We have held in a great number of previous awards that when an emergency does exist, the Carrier does have broader latitude in naming employes to perform the work required to alleviate the condition than in a normal situation.
The questions that present themselves and to be determined by this Board are:
We have no doubt that the 14 inch snow fall snarled transportation and communications and that it was essential and necessary to clean the switches, but it is the opinion of this Board that the Carrier had ample knowledge of the situation that existed, at 4:00 A. M., and the possibility that conditions would continue unless prompt action was taken to alleviate the situation. The Carrier admits that it requested the third trick towerman to suspend his work at 4:00 A. M. and to return at 6:45 A. M., which he did. It also admits that when the third trick towerman returned at 6:45 A. M. he completed 15 minutes of his time and continued to work until 9:45 A. M. of December 25, 1961, which was 2 hours and 45 minutes of time of the first trick.
It is evident from the facts in this record that between the hours of 4:00 A, M. and 6:45 A. M., the Carrier took no steps and no action was taken to clean the switches and that the Carrier made its decision to commence the work to clean the switches at 6:45 A. M., when it requested the third trick towerman to return to his position and had him continue until 9:45 A. M. Bearing in mind that Claimant Murphy, the first trick towerman who was entitled to the assignment beginning at 7:00 A. M. and who lived in Worcester, it is our opinion that he could have been called by the Carrier in ample time to take the assignment. Had the Carrier called Claimant Murphy at 4:00 A. M. instead of doing what it did, the fair inference is that Claimant Murphy would and could have ample time to arrive at his position by 7:00 A. M. But the record is clear that the Carrier made no effort to call and/or contact Claimant Murphy.
We hold therefore that (1) no emergency existed; (2) the Carrier has violated the provisions of the Agreement, by its failure to call and/or contact Claimant Murphy, and has shown no proper justification for its action. The claim will be sustained.
There is no dispute in the record that Claimant N. J. West was the regularly assigned third trick towerman at Lawrence Tower, Lawrence, Massachusetts, Thursday through Monday, with rest days of Tuesday and Wednesday, the hours of the trick being 11:00 P. M. to 7:00 A. M., a seven day position.
Lawrence, Massachusetts, is located on the Carrier's double track main line between Boston, Massachusetts and Portland, Maine. The interlocking and traffic control tower at this point is manned by a train director on the first trick, by a six day week on the second trick and a seven day week on the third trick.
January 1, 1962, New Year's Day, fell on a Monday, a regular assigned work day of the third trick. On December 19, 1961, the Carrier issued Bulletin No. 215 addressed to all concerned that read in part "Lawrence Tower all tricks canceled December 25, 1961 and January 1, 1962." Claimant West qualified for and was allowed eight hours holiday pay pursuant to the terms of the Agreement between the parties.

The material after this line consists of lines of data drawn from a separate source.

-- ==== Sys2Proof/Word.lean ====
section
/-! DEFINITION. The word types of the VL416 model: data bytes, station addresses and time. -/

namespace Sys2Proof

/-- A data byte: one character of a frame, one byte of the local port, a key, a generation or a tag
(12_layouts_and_codes). -/
abbrev Byte := BitVec 8

/-- A station address or an address field of a frame, 0..31 (R79, R145). -/
abbrev Addr := BitVec 5

/-- A length of time, counted in cycles of the 16 MHz REFCLK (00_scope, Pins): 16 000 cycles are 1 ms. -/
abbrev Time := Nat

end Sys2Proof
end

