-- ==== Sys2Proof/Machine/Presence.lean ====
section
/-! DEFINITION. The Presence Unit: the Roster, silence and departure, the station's own timing (chapter 4). -/

namespace Sys2Proof.Machine

/-- The frames field of a peer entry, one more, stopping at 255 (R61, R63). -/
def framesUp (n : Nat) : Nat := min 255 (n + 1)

/-- An intact foreign frame from P refreshes its entry. `flag` is the joining flag of a PRESENCE without
the leaving flag, `none` for a frame of another kind (R63). -/
def peerHeard (p : Addr) (flag : Option Bool) (s : State) : State :=
  match s.peer p with
  | some e =>
    setPeer p (some { age := 0, joining := flag.getD e.joining, frames := framesUp e.frames }) s
  | none =>
    produce (.peerJoined p (flag.getD false))
      (setPeer p (some { age := 0, joining := flag.getD false, frames := 1 }) s)

/-- A leaving PRESENCE from P declares it left (R65). -/
def peerDeparts (p : Addr) (s : State) : State :=
  match s.peer p with
  | some e => orphanRelease p (produce (.peerLeft p (framesUp e.frames)) (setPeer p none s))
  | none => orphanRelease p s

/-- P is declared silent (R64). An entry that is ABSENT has no age that could reach the timeout. -/
def peerGoesSilent (p : Addr) (s : State) : State :=
  match s.peer p with
  | some e => orphanRelease p (produce (.peerSilent p e.frames) (setPeer p none s))
  | none => s

/-- At the acceptance of ESTABLISH the entries whose age has reached T_s become ABSENT without a notice
(R67). -/
def dropAged (limit : Time) (roster : List (Option Peer)) : List (Option Peer) :=
  roster.map fun place => place.filter fun e => e.age < limit

/-- The number of PRESENT peer entries (R75). -/
def State.presentPeers (s : State) : Nat := s.roster.countP Option.isSome

/-- The present bitmap, place by place (R78). -/
def State.presentPlaces (s : State) : List Bool :=
  (s.roster.map Option.isSome).set s.ownAddr.toNat s.own.present

/-- The joining bitmap, place by place (R78). -/
def State.joiningPlaces (s : State) : List Bool :=
  (s.roster.map fun place => (place.map Peer.joining).getD false).set s.ownAddr.toNat s.own.joining

/-- ROSTER past the length check (R78). -/
def rosterCommand (s : State) : State :=
  answer .done cmdRoster (bitmapBytes s.presentPlaces ++ bitmapBytes s.joiningPlaces) s

/-- An own PRESENCE has completed: the presence count returns to 0, the joining field is the frame's, and
the first one since ESTABLISH makes the own entry PRESENT and starts the listen timer in LISTENING
(R69, R74). -/
def ownPresence (joining : Bool) (s : State) : State :=
  { s with own :=
    { s.own with
      present := true, joining := joining, presence := some 0
      listen := if !s.own.present && s.station == .listening then some s.halfSilence else s.own.listen } }

/-- An own frame of any kind has completed: the silence count returns to 0 (R69). -/
def ownHeard (s : State) : State :=
  { s with own := { s.own with silence := s.own.silence.map fun _ => 0 } }

/-- The presence count reaches T_s/4 and stops there; a PRESENCE is requested in LISTENING and ACTIVE. A
count that stands at T_s/4 does not reach it again (R70). -/
def presenceDue (s : State) : State :=
  match s.own.presence with
  | some t =>
    if (s.station == .listening || s.station == .active) && t < s.presencePeriod then
      requestPresence { s with own := { s.own with presence := some s.presencePeriod } }
    else s
  | none => s

/-- The silence count reaches T_s/2: it restarts, and in ACTIVE self-expiry is signalled (R72). -/
def silenceDue (s : State) : State :=
  match s.own.silence with
  | some _ =>
    let s := { s with own := { s.own with silence := some 0 } }
    if s.station = .active then selfExpiry s else s
  | none => s

/-- The listen timer expires: ACTIVE, JOINED, and the held asks' orders in ascending order of key; a timer
that is paused or absent does not expire (R74, R75). -/
def listenExpires (s : State) : State :=
  match s.own.listen with
  | some _ =>
    if s.station = .listening ∧ s.monitor.timersRun = true then
      let s := { s with station := .active, own := { s.own with listen := none } }
      let s := produce (.joined s.presentPeers) s
      overKeys placeHeld s.keysAscending s
    else s
  | none => s

/-- The listen timer stands at zero and is not paused (R75). -/
def State.listenDue (s : State) : Bool := s.own.listen == some 0 && s.monitor.timersRun

/-- A timer that can have paused at zero: the claim timer of a key, or the listen timer (R9, R74, R114). -/
inductive PausedTimer where
  | claim (key : Byte)
  | listen
  deriving DecidableEq, Repr

/-- The timers that stand at zero and are not paused. -/
def State.zeroTimers (s : State) : List PausedTimer :=
  (s.keysAscending.filter s.claimDue).map .claim ++ if s.listenDue then [.listen] else []

/-- One of them expires, if it still stands. -/
def zeroTimerExpires (t : PausedTimer) (s : State) : State :=
  match t with
  | .claim k => claimTimerExpires k s
  | .listen => if s.listenDue then listenExpires s else s

/-- At the return of the Line Monitor to IDLE the timers that paused with zero remaining expire at once
(R114), two or more in a free order (log 5). -/
def resumeTimers (s : State) : State :=
  (freeOrder s.freeCount s.zeroTimers).foldl (fun t e => settled (zeroTimerExpires e) t)
    (useFree s.zeroTimers.length s)

end Sys2Proof.Machine
end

On January 1, 1962, at or about the hour of 5:50 P. M. regularly scheduled passenger train No. 8, which was southbound from Portland to Boston, collided with an automobile at a grade crossing located between Lawrence, Massachusetts and Newton Junction, New Hampshire. That the accident was .a serious one is evident from a reading of the accident report set forth on Page 42 of the record.
At or about the time of the collision and/or accident, in addition to train No. 8 which was involved in the accident, passenger train No. 9 and through freight trains BR-1, RW-1 and MR-2 were in the vicinity. Two other trains, passenger train No. 12 and freight train No. RM-1 later became involved, all being held up by reason of the accident. There can be no question but that in order to alleviate the situation and condition that existed and in order that the various trains could proceed to their respective destinations, train orders and radio communication work was required and necessary at the earliest possible moment. Lawrence Tower was the nearest communicating point.
Faced with this emergency situation and in order to expedite matters the Carrier called spare operator G. Sumaki, who resided only one block from the tower, He reported at 6:15 P. M. within 20 minutes after the accident and worked until 2:15 A. M. of the next morning.
The Organization contends that the Carrier, even though an emergency did exist, had no authority to use an employe other than West, the incumbent of the position, and that in using someone other than West, the Carrier violated the terms of the Agreement and should therefore compensate West for such violation.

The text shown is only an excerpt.